In 1983, as a nineteen-year-old psychology major, she was recruited for a new program starting up in Ridgewood, New Jersey, a short ride over the George Washington Bridge from Manhattan. It was an autism program—Appropriate Living for the Autistic—that was designed to give parents an occasional two- or three-hour “respite” from their kids, while the children were placed with a trustworthy person capable of
handling them. This would mark the first time Bridget would encounter the condition.

Before starting, she and a group of other young hires were given a day of training, led by a young PhD candidate at Rutgers University named Carolyn Bruey—later the author of several books on autism—who showed up for the session with
The ME Book
under her arm. Over the next several hours, Bruey walked the group through the concepts of shaping, reinforcement, prompting, and extinction, giving examples of how to break complex skills into small component parts. They were taught that rewards for correct performance had to be delivered within a split second to have any impact. They also practiced honing the language they would use during sessions with the kids, to an unnatural-sounding bare minimum. “Please hand me that ball,” for example, would be pared back to “Give ball.”

It was a lot to take in for one day, but to Taylor, it was energizing. She had not realized there was such a specific and well-researched set of tools to use with children with autism, whom she had heard were extremely difficult to reach. She got her own copy of
The ME Book
and wore out its pages learning its contents.

The first child she encountered in the program was a three-year-old named Jeffrey, who was unspeaking, uncooperative, and easily upset. He hated the feeling of clothing on his skin and would strip himself bare whenever given the chance, no matter where he was, regardless of the weather.

Jeffrey had been attending the Douglass Developmental Disabilities Center at Rutgers for some time.
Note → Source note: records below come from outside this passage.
-- ==== Sys2Proof/Laws/Frames.lean ====
section
/-! SUPPORT. What the parts of a pulse, of a field start and of a step at the store leave unchanged: one lemma per field. -/

namespace Sys2Proof.Machine

variable (s : State)

/-! ### Shared operations -/

@[simp] theorem handShared_cue_receiverOn (m : TxMsg) : ((handShared m s).1).cue.receiverOn = s.cue.receiverOn := by
  unfold handShared; split <;> simp

@[simp] theorem handShared_cue_rx (m : TxMsg) : ((handShared m s).1).cue.rx = s.cue.rx := by
  unfold handShared; split <;> simp

@[simp] theorem handShared_cue_kindFlags (m : TxMsg) : ((handShared m s).1).cue.kindFlags = s.cue.kindFlags := by
  unfold handShared; split <;> simp

@[simp] theorem handShared_cue_capture (m : TxMsg) : ((handShared m s).1).cue.capture = s.cue.capture := by
  unfold handShared; split <;> simp

@[simp] theorem handShared_cue_lineErrors (m : TxMsg) : ((handShared m s).1).cue.lineErrors = s.cue.lineErrors := by
  unfold handShared; split <;> simp

@[simp] theorem handShared_cue_rxDrops (m : TxMsg) : ((handShared m s).1).cue.rxDrops = s.cue.rxDrops := by
  unfold handShared; split <;> simp

@[simp] theorem handShared_cue_inbound (m : TxMsg) : ((handShared m s).1).cue.inbound = s.cue.inbound := by
  unfold handShared; split <;> simp

@[simp] theorem handShared_cue_tx (m : TxMsg) : ((handShared m s).1).cue.tx = s.cue.tx := by
  unfold handShared; split <;> simp

@[simp] theorem handShared_cue_idle (m : TxMsg) : ((handShared m s).1).cue.idle = s.cue.idle := by
  unfold handShared; split <;> simp

@[simp] theorem handShared_cue_yieldMark (m : TxMsg) : ((handShared m s).1).cue.yieldMark = s.cue.yieldMark := by
  unfold handShared; split <;> simp

@[simp] theorem handShared_cue_handover (m : TxMsg) : ((handShared m s).1).cue.handover = s.cue.handover := by
  unfold handShared; split <;> simp

@[simp] theorem handShared_events_enable (m : TxMsg) : ((handShared m s).1).events.enable = s.events.enable := by
  unfold handShared; split <;> simp

@[simp] theorem handShared_events_statusEnable (m : TxMsg) : ((handShared m s).1).events.statusEnable = s.events.statusEnable := by
  unfold handShared; split <;> simp

@[simp] theorem handShared_events_statusCountdown (m : TxMsg) : ((handShared m s).1).events.statusCountdown = s.events.statusCountdown := by
  unfold handShared; split <;> simp

@[simp] theorem handShared_events_corrected (m : TxMsg) : ((handShared m s).1).events.corrected = s.events.corrected := by
  unfold handShared; split <;> simp

@[simp] theorem handShared_events_damaged (m : TxMsg) : ((handShared m s).1).events.damaged = s.events.damaged := by
  unfold handShared; split <;> simp

@[simp] theorem handShared_events_capture (m : TxMsg) : ((handShared m s).1).events.capture = s.events.capture := by
  unfold handShared; split <;> simp

@[simp] theorem sendReply_cue_receiverOn (m : Message) (r : ReplyResult) (b : ReplyBody) : ((sendReply m r b s).1).cue.receiverOn = s.cue.receiverOn := by
  unfold sendReply; split <;> simp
But now, after school, Taylor extended his day with outings to the park, where, with no one looking over her shoulder, she began trying out some of what she had learned from Bruey and
The ME Book
. That first day, she broke up a cookie into small pieces and, using the techniques she had just learned, taught Jeffrey to sit when asked. Taylor knew this was something he had never done before, so she was both astonished and delighted to discover that he liked cookies and was, apparently, willing to sit when told in order to get a piece of one.

From there, she got Jeffrey to sit on a swing—also something brand-new—and then to use his legs to get himself moving, and, finally, to
experience the full first-time pleasure of riding up to the sky all by himself. Soon she had him working puzzles and playing simple games. When she led him home after every session out together, she would throw him onto his bed over and over, which he loved. All this, they accomplished without the use of any punishment whatsoever.

Jeffrey’s mother’s reaction was similar to Taylor’s, with gratitude layered on top of delight and astonishment. It was the first time she could recall seeing a “professional”—someone from outside the family—pay real attention to her son. Soon other parents in the program were booking Taylor for private sessions with their children outside of the established program hours.

Then she was fired.

It seems her popularity had led to some organizational strife, beginning when the agency was besieged by parents demanding that “this Bridget girl” be reassigned to their child. Taylor was called in and ordered to drop the private work, or else. She refused. And then she was out. In her view, she quit.